JawaPos.com – Menjelang pelaksanaan Muktamar ke-35 Nahdlatul Ulama (NU) pada Agustus 2026, dinamika internal organisasi mulai menghangat. Sejumlah kelompok disebut mulai bergerak untuk mendorong perubahan struktur di tubuh Pengurus Besar Nahdlatul Ulama (PBNU).

Tokoh NU, HRM Khalilur R Abdullah Sahlawiy atau yang akrab disapa Gus Lilur, berharap pengaruh kekuasaan negara tidak terlalu jauh masuk dalam proses internal PBNU. Ia menyoroti munculnya narasi mengenai adanya restu penguasa dalam penentuan calon pemimpin PBNU.

"Kita mulai mendengar percakapan tentang siapa yang direstui penguasa, siapa yang dekat dengan presiden, siapa yang mendapat dukungan jaringan negara, bahkan siapa yang dianggap “aman” bagi kekuasaan.
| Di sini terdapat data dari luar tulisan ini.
-- ==== Sys2Proof/Certificates/Slice0/Obligations.lean ====
section
/-! DEFINITION. The statements for the provers, from the numbered rules of spec/. A statement that rests on a choice of the model
names the log entry (notes/assumptions). -/

open Sys2Proof Sys2Proof.Machine

/-! ### The queue of waiting commands -/

/-- The step takes the command at the front of the queue and executes it on the state with the queue's rest. -/
def Obligations.StepTakesTheFrontCommand : Prop :=
  ∀ (c : Instr) (s : State), step { s with pending := c :: s.pending } = exec c s

/-- Every command is answered with a next state, in which the queue of waiting commands stands as it was; with none waiting the
block idles (log 1). The spec names nothing that stops the part. -/
def Obligations.CommandsCompleteAndKeepTheQueue : Prop :=
  (∀ (c : Instr) (s : State), ∃ t, exec c s = .next t ∧ t.pending = s.pending) ∧
  ∀ s : State, step { s with pending := [] } = .next { s with pending := [] }

/-! ### Reset and start-up -/

/-- R217, R206 and the tables that close the chapters: what POWER_ON_RESET and a taken RESET leave, and what they do not
touch; while the RESET input holds the part every transaction is ignored, and with its rising edge start-up begins. That the reset values are those of the tables, where log 4 names none of them, is the spec's. That sample memory stands over a
reset (log 6), that the BAD set stands over POWER_ON_RESET until the next memory test (log 4), that the rising edge is the
START_UP that comes while the part is held (log 16) and that RESET is taken whatever its payload (log 14) are the model's choices. -/
def Obligations.ResetsLeaveTheTables : Prop :=
  (∀ s : State, ∃ t, exec .powerOnReset s = .next t ∧ ResetValues t ∧ KeptByReset s t ∧ t.lnk.resetCause = .power ∧
    t.lnk.txn = none ∧ t.lnk.heldInReset = true) ∧
  (∀ (failing : List Nat) (unanswered : List FlashArea) (s : State), s.lnk.heldInReset = true →
    exec (.startUp failing unanswered) s = .next { s with lnk := { s.lnk with heldInReset := false } }) ∧
  (∀ (c : Instr) (bytes : List Byte) (event : FetchEvent) (s : State), s.lnk.heldInReset = true →
    c ∈ [Instr.send bytes, .fetch event, .invalidOpener bytes] → exec c s = .next s) ∧
  ∀ (tag : Byte) (payload : List Byte) (s : State), CanTake 0x13 tag payload s →
    ∃ t, exec (.reset tag payload) s = .next t ∧ ResetValues t ∧ KeptByReset s t ∧ t.lnk.resetCause = .soft ∧
      t.lnk.heldInReset = false

/-- R218, R25, R68, R180, R192, R114: START_UP on a part that has just been reset and is no longer held. The memory test fills the
pool with the good pages in ascending order (after a soft reset the BAD set stands); the live table, the header copy and the
directory are rebuilt from the flash; the setup is the image of the slot that the header names, resolved against the good pages, or
the defaults (with fewer than 4 good pages, log 15); the start-up flag clears, READY heads the outbound queue with the source of the
setup, and the conditions that start-up's end latches are latched. -/
def Obligations.StartUpQueuesReady : Prop :=
  ∀ (failing : List Nat) (unanswered : List FlashArea) (s : State), ResetValues s → s.lnk.heldInReset = false →
    let header (a : FlashArea) : Option HeaderRecord :=
      if unanswered.contains a then none else readHeader (areaOf a s.sto.flash)
    let cal : AreaState × Option (List Int) :=
      if unanswered.contains .calibration then (.damaged, none) else readCal s.sto.flash.calibration
    let slot (n : Fin 11) : AreaState × Option SlotRecord :=
      if unanswered.contains (.slot n) then (.damaged, none) else readSlot s.sto.flash.slots[n]
    ∃ t, exec (.startUp failing unanswered) s = .next t ∧ t.lnk.startUp = false ∧
      t.mem.bad = (if s.lnk.resetCause = .power then (List.range 2048).filter (fun p => failing.contains p) else s.mem.bad) ∧
      t.mem.pool = (List.range 2048).filter (fun p => !t.mem.bad.contains p) ∧
      (∀ vs, cal = (.valid, some vs) → t.fec.tableValid = true ∧ ∀ i : Fin 52, t.fec.live[i] = vs[i.val]?.getD 0) ∧
      (cal.2 = none → t.fec.tableValid = false ∧ ∀ i : Fin 52, t.fec.live[i] = 0) ∧ t.sto.calDir = cal.1 ∧
      (header .headerA = none → header .headerB = none → t.sto.header = ⟨false, 0, .deflt, .replicate 10 false, false⟩) ∧
      (∀ a, header .headerA = some a →
        (∀ b, header .headerB = some b → a.writeCount = countAfter b.writeCount ∨
          (b.writeCount ≠ countAfter a.writeCount ∧ b.writeCount ≤ a.writeCount)) →
        t.sto.header = ⟨true, a.writeCount, a.source, a.protects, false⟩) ∧
      (∀ b, header .headerB = some b →
        (∀ a, header .headerA = some a → a.writeCount ≠ countAfter b.writeCount ∧
          (b.writeCount = countAfter a.writeCount ∨ a.writeCount < b.writeCount)) →
        t.sto.header = ⟨true, b.writeCount, b.source, b.protects, true⟩) ∧
      (∀ n : Fin 11, t.sto.dir[n].state = (slot n).1 ∧
        ∀ r, slot n = (.valid, some r) → t.sto.dir[n] = ⟨.valid, r.format, r.label, r.saveCount⟩) ∧
      t.sto.fault = !unanswered.isEmpty ∧
      (∃ source, t.lnk.outbound.head? =
          some (.report (.ready s.lnk.resetCause (2048 - t.mem.bad.length) t.fec.tableValid source)) ∧
        let named : Option (Fin 11) := match t.sto.header.source with
          | .last => some 0
          | .deflt => none
          | .user n => some (slotOfUser n)
        (∀ n r, named = some n → slot n = (.valid, some r) → r.format = 1 → source = .slot n ∧
          let tested : State := { s with mem := { s.mem with bad := t.mem.bad } }
          t.setup = recordAfter (recallChangeSet n r.image tested) tested) ∧
        ((∀ n r, named = some n → slot n = (.valid, some r) → r.format ≠ 1) → source = .deflt ∧
          (4 ≤ 2048 - t.mem.bad.length → ∀ f ∈ fieldTable, t.setup.get f.id = f.deflt))) ∧
      t.generation = 0 ∧ t.acq = s.acq ∧ t.rnd.pass.isSome = true ∧ t.fec.locked = s.fec.lockPin ∧
      t.trg.auxMode = some (t.setup.get 106).toNat ∧ t.sto.autosave = none ∧
      (t.mem.bad ≠ [] → (condEntry .memReduced t).latched = true) ∧
      (t.fec.tableValid = false → (condEntry .calInvalid t).latched = true) ∧
      (t.sto.fault = true → (condEntry .storeFault t).latched = true) ∧
      (t.fec.locked = false → (condEntry .clockFault t).latched = true)

/-! ### The link -/

/-- R205, R207: the bytes of a frame, sent by SEND, are judged good: the frame joins the inbound queue, the fourth one latches
INBOUND_FULL, and a frame that finds four is discarded with LINK_ERROR. -/
def Obligations.SentFrameJoinsTheInboundQueue : Prop :=
  ∀ (type tag : Byte) (payload : List Byte) (s : State), payload.length ≤ 1024 → s.lnk.heldInReset = false →
    (s.lnk.inbound.length < 3 → exec (.send (frameBytes type tag payload)) s =
      .next { s with lnk := { s.lnk with inbound := s.lnk.inbound ++ [⟨type, tag, payload⟩], txn := none,
                                         miso := List.replicate (payload.length + 6) 0 } }) ∧
    (s.lnk.inbound.length = 3 → ∃ t, exec (.send (frameBytes type tag payload)) s = .next t ∧
      t.lnk.inbound = s.lnk.inbound ++ [⟨type, tag, payload⟩] ∧ LatchedNow .inboundFull .zero s t) ∧
    (4 ≤ s.lnk.inbound.length → ∃ t, exec (.send (frameBytes type tag payload)) s = .next t ∧
      t.lnk.inbound = s.lnk.inbound ∧ LatchedNow .linkError (.link .overrun) s t)

/-- R207, R206: what SEND makes of bytes that are no good frame, and INVALID_OPENER: LINK_ERROR is latched with the first cause
that holds, and no frame joins; MISO carries 0x00 in every byte, and is high-impedance once CS is high. A transaction that ends before its
opener is whole is ignored and latches nothing. -/
def Obligations.BadTransactionsLatchLinkError : Prop :=
  (∀ (bytes : List Byte) (cause : LinkCause) (s : State), s.lnk.heldInReset = false →
    (let len := ofBe (bytes.take 2)
     (cause = .length ∧ 2 ≤ bytes.length ∧ (len < 2 ∨ 1026 < len)) ∨
     (cause = .short ∧ (bytes.length < 2 ∨ (2 ≤ len ∧ len ≤ 1026 ∧ bytes.length < len + 4))) ∨
     (cause = .long ∧ 2 ≤ len ∧ len ≤ 1026 ∧ len + 4 < bytes.length) ∨
     (cause = .crc ∧ 2 ≤ len ∧ len ≤ 1026 ∧ bytes.length = len + 4 ∧
       crcBytes (bytes.take (len + 2)) ≠ bytes.drop (len + 2))) →
    ∃ t, exec (.send bytes) s = .next t ∧ t.lnk.inbound = s.lnk.inbound ∧ LatchedNow .linkError (.link cause) s t ∧
      t.lnk.miso = List.replicate bytes.length 0 ∧ misoLine t = none) ∧
  (∀ s : State, exec (.invalidOpener []) s = .next s) ∧
  ∀ (opener : Byte) (bytes : List Byte) (s : State), s.lnk.heldInReset = false → opener ≠ 1 → opener ≠ 2 →
    ∃ t, exec (.invalidOpener (opener :: bytes)) s = .next t ∧ t.lnk.inbound = s.lnk.inbound ∧
      LatchedNow .linkError (.link .opener) s t ∧ t.lnk.miso = List.replicate bytes.length 0 ∧ misoLine t = none

/-- R209, R206: FETCH. A record clocked out whole leaves the queue, one clocked out in part stays at the head, an empty queue sends
zeros, and a record updated since its selection stays although its old bytes are clocked out whole. CS takes MISO out of
high-impedance at the selection and back at its rising edge. -/
def Obligations.FetchTakesTheHeadRecord : Prop :=
  ∀ (n : Nat) (s : State), s.lnk.heldInReset = false →
    (∀ r rest, s.lnk.outbound = r :: rest →
      exec (.fetch (.transaction n)) s = .next { s with lnk := { s.lnk with
        outbound := if (recordFrame r).length ≤ n then rest else s.lnk.outbound
        txn := none
        miso := (recordFrame r).take n ++ List.replicate (n - (recordFrame r).length) 0 } }) ∧
    (s.lnk.outbound = [] → exec (.fetch (.transaction n)) s =
      .next { s with lnk := { s.lnk with txn := none, miso := List.replicate n 0 } }) ∧
    (∀ bytes sent, s.lnk.txn = some ⟨bytes, sent, true, true⟩ →
      ∃ t, exec (.fetch (.clock n)) s = .next t ∧ t.lnk.outbound = s.lnk.outbound ∧
        t.lnk.miso = s.lnk.miso ++ (bytes.drop sent).take n ++ List.replicate (n - (bytes.length - sent)) 0) ∧
    (∃ t, exec (.fetch .select) s = .next t ∧ t.lnk.outbound = s.lnk.outbound ∧ misoLine t = some 0) ∧
    ∃ t, exec (.fetch .csRise) s = .next t ∧ t = { s with lnk := { s.lnk with txn := none } } ∧ misoLine t = none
Seolah-olah Muktamar NU hanya bisa selesai jika ada lampu hijau dari negara," kata Gus Lilur kepada wartawan, Rabu (30/5).

Menurut Gus Lilur, pandangan tersebut tidak hanya keliru, tetapi juga melukai sejarah NU. Ia menegaskan bahwa NU bukan organisasi yang lahir dari kekuasaan negara.

"Justru negara ini berdiri karena jasa para ulama NU. Karena itu, terasa tidak pantas apabila pemimpin NU harus terlebih dahulu mendapat restu dari penguasa negara yang negaranya sendiri ikut didirikan oleh para kiai NU," tegasnya.

Ia menjelaskan bahwa para ulama NU sejak awal telah menjaga republik melalui kekuatan moral dan pengaruh keagamaan. Hubungan antara Presiden pertama RI Soekarno dengan pendiri NU KH Hasyim Asy'ari disebut sebagai salah satu contoh nyata kedekatan pemimpin negara dengan ulama.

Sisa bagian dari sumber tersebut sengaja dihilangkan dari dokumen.